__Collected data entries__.

=== Begin Enclosure ===

/-- From `s` to `t` link `n`'s session has ended with a cause, by the cleanup of R80, `drop`, `closeAck` and `grant` being
the flags among those three that stay Set. Releases reach the PPC in ascending descriptor index (R15); DATA in progress is
cut short and the receiver stores nothing more (R35, R44). NORMAL, CLOSE_UNCONFIRMED and ABORTED Set CLOSED, the other causes
FAILED (R82). Where a descriptor has been released, each other link with a window update due has its RECEIPT flag Set
(R17). What a COMPLETED descriptor keeps is the model's reading (log entry 16). -/
def SessionEnded (n : LinkId) (cause : EndCause) (drop closeAck grant : Bool) (dropEpoch : Epoch) (s t : State) : Prop :=
  (t.link n = { s.link n with
    le := { s.le n with
      session := .closed, endCause := cause, timer := none, holdTimer := none, retryCount := 0, submit := [],
      retention := [], window := emptyWindow, accepted := 0, drainOrigin := none, dropEpoch := dropEpoch,
      pending := { drop := drop, closeAck := closeAck, grant := grant } }
    lu := { s.lu n with
      record := storageWithdrawn (s.lu n).record
      tx := if (s.lu n).tx.descriptor ≠ none then parcelCut (s.lu n).tx else (s.lu n).tx }
    events := (s.link n).events |||
      (if cause = .normal ∨ cause = .closeUnconfirmed ∨ cause = .aborted then 0x02 else 0x04) }) ∧
    (∀ d, t.desc d = AfterSessionEnd s n d) ∧
    t.freeDescs = s.freeDescs ++ (List.finRange 64).filter (fun d =>
      decide ((AfterSessionEnd s n d).state = .free) && decide ((s.desc d).state ≠ .free)) ∧
    t.freeBlocks = s.freeBlocks ++ (List.finRange 64).flatMap (fun d =>
      if (AfterSessionEnd s n d).blocks = [] then (s.desc d).blocks else []) ∧
    (WatermarkOk s → WatermarkOk t) ∧
    t.completion = s.completion ++ abandonedRecords s n ∧
    t.globalEvents = (if abandonedRecords s n = [] then s.globalEvents else s.globalEvents ||| 0x02) ∧
    (∀ m, m ≠ n → t.link m =
      if (List.finRange 64).any (releasedAtEnd s n) = true ∧ t.updateDue m = true then (s.link m).makeReceipt
      else s.link m) ∧
    { t with links := s.links, descs := s.descs, freeDescs := s.freeDescs, freeBlocks := s.freeBlocks, armed := s.armed,
             completion := s.completion, globalEvents := s.globalEvents } = s

/-- From `s` to `t` one descriptor has been released and nothing else has changed. -/
def ReleasedOnly (d : DescId) (s t : State) : Prop :=
  Released d s t ∧
    { t with descs := s.descs, freeDescs := s.freeDescs, freeBlocks := s.freeBlocks, armed := s.armed,
             links := s.links } = s

/-- From `s` to `t` an outbound descriptor has completed with its *outcome* already written: with reporting on its blocks
are released and it joins the completion queue as COMPLETED; with reporting off it is released with them (R16). That a COMPLETED
descriptor keeps its other fields, with *on line* Cleared, is the model's reading (log entry 16). -/
def Completed (reporting : Bool) (d : DescId) (s t : State) : Prop :=
  if reporting then
    t.freeBlocks = s.freeBlocks ++ (s.desc d).blocks ∧ t.completion = s.completion ++ [d] ∧
      t.desc d = { s.desc d with state := .completed, blocks := [], onLine := some false } ∧
      (∀ x, x ≠ d → t.desc x = s.desc x) ∧ t.armed = (s.armed || decide (s.watermark ≤ t.freeBlocks.length)) ∧
      (∀ m, t.link m = if t.updateDue m then (s.link m).makeReceipt else s.link m) ∧
      t.globalEvents = s.globalEvents ||| 0x02 ∧
      { t with descs := s.descs, freeBlocks := s.freeBlocks, armed := s.armed, links := s.links,
               completion := s.completion, globalEvents := s.globalEvents } = s
  else ReleasedOnly d s t

/-! ## What the line brings -/

/-- RXD has been at mark: no all-space character is held undecided and no break is present (R27); and no character that a reset
has lost can still be waiting (R46; log entry 22), as none can once a REFCLK period has passed. -/
def Quiet (s : State) (n : LinkId) : Prop :=
  (s.lu n).heldSpace = false ∧ (s.lu n).breakPresent = false ∧ (s.lu n).rx.lost = none

/-- A link after `k` good characters, but for what they say: the run, the line-loss timer, the line state and LINE_UP
(R28, R29). -/
def heard (k : Nat) (l : Link) : Link :=
  { l with
    events := if l.lu.lineState = .down ∧ 16 ≤ l.lu.run + k then l.events ||| 0x20 else l.events
    lu := { l.lu with
      run := min 16 (l.lu.run + k), lossTimer := some 0
      lineState := if 16 ≤ l.lu.run + k then .up else l.lu.lineState } }

/-- The bit time of the character being received, or where none is being received that of the divider, which the next one
will have (R23). That a gap is measured by it is the model's reading (log entry 14). -/
def receivedBitTime (u : LineUnit) : Nat :=
  match u.rx.phase with
  | .receiving bitTime _ _ => bitTime
  | .waiting | .waitMark => u.divider + 1

/-- A link whose gap timer has restarted (R41). Which character time it is measured in is the model's reading of R23 (log
entry 14). -/
def gapRestarted (l : Link) : Link :=
  { l with lu := { l.lu with gapTimer := some { elapsed := 0, charTime := 12 * receivedBitTime l.lu } } }

/-- A link whose receive record is `r` and whose gap timer is stopped. -/
def recordIs (r : RxRecord) (l : Link) : Link := { l with lu := { l.lu with record := r, gapTimer := none } }

/-- A link whose receiver has taken an SOP (R37, R51), its gap timer started in the character time of log entry 14. -/
def parcelOpened (l : Link) : Link := gapRestarted (recordIs { phase := .inParcel, check := 0xFFFF } l)

/-- From `base` to `t` the parcel being received on link `n` has been dropped: its descriptor, if any, is released, the
record is in HUNT, and the drop is counted (R15, R40, R42). -/
def Dropped (n : LinkId) (counter : Counter) (base t : State) : Prop :=
  ∃ m, (match (base.lu n).record.descriptor with
    | none => m = base
    | some d => ReleasedOnly d base m) ∧
    t = (m.modLink n (recordIs {})).count n counter

/-- The same where a parcel is being received; otherwise nothing happens. -/
def DroppedIfOpen (n : LinkId) (counter : Counter) (base t : State) : Prop :=
  if (base.lu n).record.phase = .inParcel then Dropped n counter base t else t = base

/-- From `s` to `t` an UP line has gone DOWN: the run is 0, LINE_DOWN is Set, and with the latched action FAIL a session
ends with LINE_LOST (R29, R30). -/
def LineWentDown (n : LinkId) (s t : State) : Prop :=
  let down := s.modLink n fun l => { l with events := l.events ||| 0x40, lu := { l.lu with lineState := .down, run := 0 } }
  if (s.le n).session ≠ .closed ∧ (s.le n).latched.lossAction = .fail then
    SessionEnded n .lineLost false false false (s.le n).dropEpoch down t
  else t = down
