/-- A DELIVERY DATA read returns the head's next two payload bytes, the earlier in the low half, and the pointer rises by
2; the last byte of an odd length comes with 00h above it and raises the pointer by 1; a read that finds nothing yields
0000h, leaves the pointer and Sets READ_OVERRUN (R169, R170). Payload byte i is the byte of parcel memory at byte i mod 64 of
the block at position i / 64 of the descriptor (R1). -/
def Obligations.DeliveryDataReadReturnsBytes : Prop :=
  (∀ (s : State) (d : DescId) (i : Nat) (b : BlockId), (s.desc d).blocks[i / 64]? = some b →
    payloadAddress (s.desc d).blocks i = some (64 * b.val + i % 64) ∧
    s.readPayload d i = s.mem.read (64 * b.val + i % 64)) ∧
  ∀ s : State,
    (∀ d rest len, s.delivery = d :: rest → (s.desc d).length = some len →
      (s.readPointer + 2 ≤ len → ∃ w, exec .deliveryDataRead s =
          .next { s with readPointer := s.readPointer + 2, readData := some w } ∧
        w.toNat = (s.readPayload d s.readPointer).toNat + 256 * (s.readPayload d (s.readPointer + 1)).toNat) ∧
      (s.readPointer + 1 = len → ∃ w, exec .deliveryDataRead s =
          .next { s with readPointer := len, readData := some w } ∧
        w.toNat = (s.readPayload d s.readPointer).toNat) ∧
      (len ≤ s.readPointer → exec .deliveryDataRead s =
        .next { s with globalEvents := s.globalEvents ||| 0x20, readData := some 0 })) ∧
    (s.delivery = [] → exec .deliveryDataRead s =
      .next { s with globalEvents := s.globalEvents ||| 0x20, readData := some 0 })

/-- SET GUARANTEE is refused with BADARG when the value is above 128 or the sum of the four guarantees with it would exceed
128, and nothing changes; otherwise the link's guarantee takes the value at once and every link is re-evaluated (R13,
R17). -/
def Obligations.SetGuaranteeWithinTheSum : Prop :=
  ∀ (link : BitVec 4) (n : LinkId) (s : State), link.toNat = n.val →
    let v := s.argumentA.toNat
    let others := (((List.finRange 4).filter (fun m => m ≠ n)).map fun m => (s.link m).guarantee).sum
    (128 < v ∨ 128 < v + others →
      exec (.setGuarantee link) s = .next { s with resultCommand := 5, resultCode := .badarg }) ∧
    (v ≤ 128 → v + others ≤ 128 → ∃ t, exec (.setGuarantee link) s = .next t ∧
      (∀ m, t.link m = let l := if m = n then { s.link m with guarantee := v } else s.link m
        if t.updateDue m then l.makeReceipt else l) ∧
      { t with links := s.links, resultCommand := s.resultCommand, resultCode := s.resultCode } = s ∧
      t.resultCommand = 5 ∧ t.resultCode = .done)

/-! ## Statistics (chapter 10) -/

/-- A read of COUNTER VALUE answers the selected counter, 0000h for numbers 14 and 15; in read-clears mode an assigned
counter becomes 0 in the same access and nothing else changes (R197, R198). CLEAR COUNTERS zeroes a link's fourteen
counters and Clears its half flag, and changes nothing else but the result (R199). An occurrence raises its counter by 1 up to
65,535, where it stays; one that passes from 32,767 to 32,768 Sets the link's half flag and COUNTER_HALF, and no other does
(R192, R196). -/
def Obligations.CountersCountReadAndClear : Prop :=
  ((∀ s : State,
    (14 ≤ s.counterNumber.toNat → exec .counterValueRead s = .next { s with readData := some 0 }) ∧
    ∀ c : Fin 14, s.counterNumber.toNat = c.val →
      let v := BitVec.ofNat 16 ((s.link s.counterLink).counters.get c)
      (s.readClears = false → exec .counterValueRead s = .next { s with readData := some v }) ∧
      (s.readClears = true → exec .counterValueRead s = .next ({ s with readData := some v }.modLink s.counterLink
        fun l => { l with counters := l.counters.set c 0 }))) ∧
  ∀ (link : BitVec 4) (n : LinkId) (s : State), link.toNat = n.val →
    exec (.clearCounters link) s = .next ({ s with resultCommand := 11, resultCode := .done }.modLink n
      fun l => { l with counters := Vector.replicate 14 0, half := false })) ∧
  ∀ (s : State) (n : LinkId) (c : Counter),
    let v := (s.link n).counters.get c.number
    s.count n c =
      { s with globalEvents := if v = 32767 then s.globalEvents ||| 0x08 else s.globalEvents }.modLink n fun l =>
        { l with counters := l.counters.set c.number (if v < 65535 then v + 1 else 65535),
                 half := l.half || decide (v = 32767) }

/-! ## Sessions (chapter 4) -/

/-- A command that tests its link number returns BADARG for 4..15 and has no other effect; a code that names no command
returns BADARG with its own code and has no other effect (R206, R208). BEGIN tests the open context first (R160). -/
def Obligations.BadLinkNumbersAndCodesRefused : Prop :=
  ∀ (link : BitVec 4) (s : State),
    (4 ≤ link.toNat →
      exec (.hostOpen link) s = .next { s with resultCommand := 1, resultCode := .badarg } ∧
      exec (.hostClose link) s = .next { s with resultCommand := 2, resultCode := .badarg } ∧
      exec (.hostAbort link) s = .next { s with resultCommand := 3, resultCode := .badarg } ∧
      exec (.linkReset link) s = .next { s with resultCommand := 4, resultCode := .badarg } ∧
      exec (.setGuarantee link) s = .next { s with resultCommand := 5, resultCode := .badarg } ∧
      (s.staging = none → exec (.beginStaging link) s = .next { s with resultCommand := 6, resultCode := .badarg }) ∧
      exec (.clearCounters link) s = .next { s with resultCommand := 11, resultCode := .badarg }) ∧
    ∀ code : BitVec 4, code = 0 ∨ code = 0xC ∨ code = 0xD ∨ code = 0xE →
      exec (.unassignedCommandCode code link) s = .next { s with resultCommand := code, resultCode := .badarg }

/-- OPEN on a CLOSED link advances the epoch counter by 1, latches the programmed parameters, sets the ordinals, credits
and counts to 0, Sets OPEN pending, starts the link timer in CONTROL mode with duration RTO and enters OPENING; in any
other state it returns BADSTATE and changes nothing (R65, R66). -/
def Obligations.OpenStartsAnAttempt : Prop :=
  ∀ (link : BitVec 4) (n : LinkId) (s : State), link.toNat = n.val →
    ((s.le n).session = .closed → exec (.hostOpen link) s =
      .next ({ s with resultCommand := 1, resultCode := .done }.modLE n fun e => { e with
        session := .opening, epoch := e.epoch + 1, latched := e.programmed, nextOrdinal := 0, oldest := 0,
        expected := 0, retryCount := 0, peerCredit := 0, advertised := 0, accepted := 0, drainOrigin := none,
        pending := { e.pending with open_ := true },
        timer := some { mode := .control, duration := e.programmed.rto, count := 0 } })) ∧
    ((s.le n).session ≠ .closed →
      exec (.hostOpen link) s = .next { s with resultCommand := 1, resultCode := .badstate })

=== End Enclosure ===

__What to do__. Lines that contain "AfterSessionEnd" should be pulled from the entries above and reported.

__Result of this task__.
    (∀ d, t.desc d = AfterSessionEnd s n d) ∧
      decide ((AfterSessionEnd s n d).state = .free) && decide ((s.desc d).state ≠ .free)) ∧
      if (AfterSessionEnd s n d).blocks = [] then (s.desc d).blocks else []) ∧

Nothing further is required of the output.